**Task instructions**
Return the records below character for character.

━━━━━━

-- ==== Sys2Proof/Machine/State.lean ====
section
/-! DEFINITION. The state of a KVX-7100 system as plain data. `Dev` is the device; `State` adds the queue of commands that
wait. Registers of the register maps live in `Dev.regs` under the key die × 2^32 + offset; what the maps do not hold
(caches, directories, trackers, queues, core registers, link and port engines, Crown) has its own structure. -/

namespace Sys2Proof.Machine

/-! ### Error records (17_reliability.md) -/

/-- A 64-byte error record (R438) before it is packed into bytes. -/
structure ErrRec where
  seq : Nat
  time : Nat
  cls : Nat
  kind : Nat
  die : Nat
  unit : Nat
  code : Nat
  who : Option Who
  addr : Option Nat
  akind : Nat
  info0 : Nat
  info1 : Nat
  count : Nat
  dropped : Bool
  deriving DecidableEq, Repr

/-! ### Events and the time base (13_events_timebase.md) -/

/-- One group of a core's event interface (R351, R355): the active events, most recent first, as (identity, priority); the
virtual events that are pending and active; the latched errors; the comparator and its settings. -/
structure CifSt where
  stack : List (Nat × Nat)
  vpend : List Nat
  vact : List Nat
  finishErr : Bool
  raiseRefused : Bool
  tcmp : Word
  fired : Bool
  cfg : Word
  deriving DecidableEq, Repr

/-- A group's interface after reset (R355): no event active, compare value all ones, VPRIO 3. -/
def CifSt.init : CifSt := ⟨[], [], [], false, false, 0xFFFFFFFFFFFFFFFF#64, false, 6#64⟩

/-! ### Memory ports (10_memory_ports.md, 11_memory_integrity.md) -/

/-- One entry of a bank's activation table (R281): row, count, majority candidate and its votes. -/
structure RdEnt where
  row : Nat
  count : Nat
  cand : Who
  votes : Nat
  deriving DecidableEq, Repr

/-- A throttle in force (R282): source, channel × 16 + bank, end time, and the source's previous activation there. -/
structure Throttle where
  who : Who
  bank : Nat
  endAt : Nat
  lastAct : Nat
  deriving DecidableEq, Repr

/-- States of a repeat-tracker entry (R303). -/
inductive TrackSt where
  | counting | repairDue | rewritten
  deriving DecidableEq, Repr

/-- A repeat-tracker entry (R303): port data address of the line, physical address, correction count, state. -/
structure TrackEnt where
  d : Nat
  pa : Nat
  count : Nat
  st : TrackSt
  deriving DecidableEq, Repr

/-- A physical memory port beside its registers. `done` holds the data of finished reads by request tag; `written` marks the
lines written since every line of the port was poisoned (R292); `ccache` the check lines held, 1 clean, 2 dirty (R299). -/
structure PortSt where
  slots : List MemReq
  hold : List MemReq
  done : List (Nat × LineData × Bool)
  openRow : KMap (Option Nat)
  drain : BitVec 4
  rd : KMap (List RdEnt)
  throttles : List Throttle
  track : List TrackEnt
  ccache : KMap Nat
  allPoison : Bool
  written : KMap Bool
  winPos : Nat
  winUsed : List Nat
  sinceCe : Nat
  inject : Option Nat
  deriving DecidableEq, Repr

/-- A port with nothing in it. -/
def PortSt.init : PortSt := ⟨[], [], [], [], 0, [], [], [], [], false, [], 0, [0, 0, 0, 0], 0, none⟩

/-! ### Slices, homes and keepers (06_llc_scratchpad.md, 07_coherence.md) -/

/-- A holder that a directory entry names: a package core index, or a package reached through its keeper (R192, R194). -/
inductive Holder where
  | core (i : Nat)
  | pkg (q : Nat)
  deriving DecidableEq, Repr

/-- A directory or keeper entry (R192). `owner` with `ownO` gives HSTATE (none: sharers only; ownO false: E or M; true: O);
`coarse` holds the group bits when FORM is 1; `pkgs` the PKG bits. -/
structure DirEnt where
  owner : Option Holder
  ownO : Bool
  sharers : List Nat
  coarse : Option (BitVec 32)
  pkgs : BitVec 4
  wbp : Bool
  deriving DecidableEq, Repr

/-- No entry. -/
def DirEnt.empty : DirEnt := ⟨none, false, [], none, 0, false⟩

/-- A line in the LLC: set, way, data, poison, dirty, and the partition that holds a lock on it (R163, R176). -/
structure LlcLine where
  set : Nat
  way : Nat
  data : LineData
  poison : Bool
  dirty : Bool
  lock : Option (BitVec 6)
  deriving DecidableEq, Repr

/-- Phases of an open transaction (R203): first snoops, then the owner's snoop, then the requester's acknowledgement. -/
inductive TxPhase where
  | inval | owner | ack
  deriving DecidableEq, Repr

━━━━━━

**Result**
-- ==== Sys2Proof/Machine/State.lean ====
section
/-! DEFINITION. The state of a KVX-7100 system as plain data. `Dev` is the device; `State` adds the queue of commands that
wait. Registers of the register maps live in `Dev.regs` under the key die × 2^32 + offset; what the maps do not hold
(caches, directories, trackers, queues, core registers, link and port engines, Crown) has its own structure. -/

namespace Sys2Proof.Machine

/-! ### Error records (17_reliability.md) -/

/-- A 64-byte error record (R438) before it is packed into bytes. -/
structure ErrRec where
  seq : Nat
  time : Nat
  cls : Nat
  kind : Nat
  die : Nat
  unit : Nat
  code : Nat
  who : Option Who
  addr : Option Nat
  akind : Nat
  info0 : Nat
  info1 : Nat
  count : Nat
  dropped : Bool
  deriving DecidableEq, Repr

/-! ### Events and the time base (13_events_timebase.md) -/

/-- One group of a core's event interface (R351, R355): the active events, most recent first, as (identity, priority); the
virtual events that are pending and active; the latched errors; the comparator and its settings. -/
structure CifSt where
  stack : List (Nat × Nat)
  vpend : List Nat
  vact : List Nat
  finishErr : Bool
  raiseRefused : Bool
  tcmp : Word
  fired : Bool
  cfg : Word
  deriving DecidableEq, Repr

/-- A group's interface after reset (R355): no event active, compare value all ones, VPRIO 3. -/
def CifSt.init : CifSt := ⟨[], [], [], false, false, 0xFFFFFFFFFFFFFFFF#64, false, 6#64⟩

/-! ### Memory ports (10_memory_ports.md, 11_memory_integrity.md) -/

/-- One entry of a bank's activation table (R281): row, count, majority candidate and its votes. -/
structure RdEnt where
  row : Nat
  count : Nat
  cand : Who
  votes : Nat
  deriving DecidableEq, Repr

/-- A throttle in force (R282): source, channel × 16 + bank, end time, and the source's previous activation there. -/
structure Throttle where
  who : Who
  bank : Nat
  endAt : Nat
  lastAct : Nat
  deriving DecidableEq, Repr

/-- States of a repeat-tracker entry (R303). -/
inductive TrackSt where
  | counting | repairDue | rewritten
  deriving DecidableEq, Repr

/-- A repeat-tracker entry (R303): port data address of the line, physical address, correction count, state. -/
structure TrackEnt where
  d : Nat
  pa : Nat
  count : Nat
  st : TrackSt
  deriving DecidableEq, Repr

/-- A physical memory port beside its registers. `done` holds the data of finished reads by request tag; `written` marks the
lines written since every line of the port was poisoned (R292); `ccache` the check lines held, 1 clean, 2 dirty (R299). -/
structure PortSt where
  slots : List MemReq
  hold : List MemReq
  done : List (Nat × LineData × Bool)
  openRow : KMap (Option Nat)
  drain : BitVec 4
  rd : KMap (List RdEnt)
  throttles : List Throttle
  track : List TrackEnt
  ccache : KMap Nat
  allPoison : Bool
  written : KMap Bool
  winPos : Nat
  winUsed : List Nat
  sinceCe : Nat
  inject : Option Nat
  deriving DecidableEq, Repr

/-- A port with nothing in it. -/
def PortSt.init : PortSt := ⟨[], [], [], [], 0, [], [], [], [], false, [], 0, [0, 0, 0, 0], 0, none⟩

/-! ### Slices, homes and keepers (06_llc_scratchpad.md, 07_coherence.md) -/

/-- A holder that a directory entry names: a package core index, or a package reached through its keeper (R192, R194). -/
inductive Holder where
  | core (i : Nat)
  | pkg (q : Nat)
  deriving DecidableEq, Repr

/-- A directory or keeper entry (R192). `owner` with `ownO` gives HSTATE (none: sharers only; ownO false: E or M; true: O);
`coarse` holds the group bits when FORM is 1; `pkgs` the PKG bits. -/
structure DirEnt where
  owner : Option Holder
  ownO : Bool
  sharers : List Nat
  coarse : Option (BitVec 32)
  pkgs : BitVec 4
  wbp : Bool
  deriving DecidableEq, Repr

/-- No entry. -/
def DirEnt.empty : DirEnt := ⟨none, false, [], none, 0, false⟩

/-- A line in the LLC: set, way, data, poison, dirty, and the partition that holds a lock on it (R163, R176). -/
structure LlcLine where
  set : Nat
  way : Nat
  data : LineData
  poison : Bool
  dirty : Bool
  lock : Option (BitVec 6)
  deriving DecidableEq, Repr

/-- Phases of an open transaction (R203): first snoops, then the owner's snoop, then the requester's acknowledgement. -/
inductive TxPhase where
  | inval | owner | ack
  deriving DecidableEq, Repr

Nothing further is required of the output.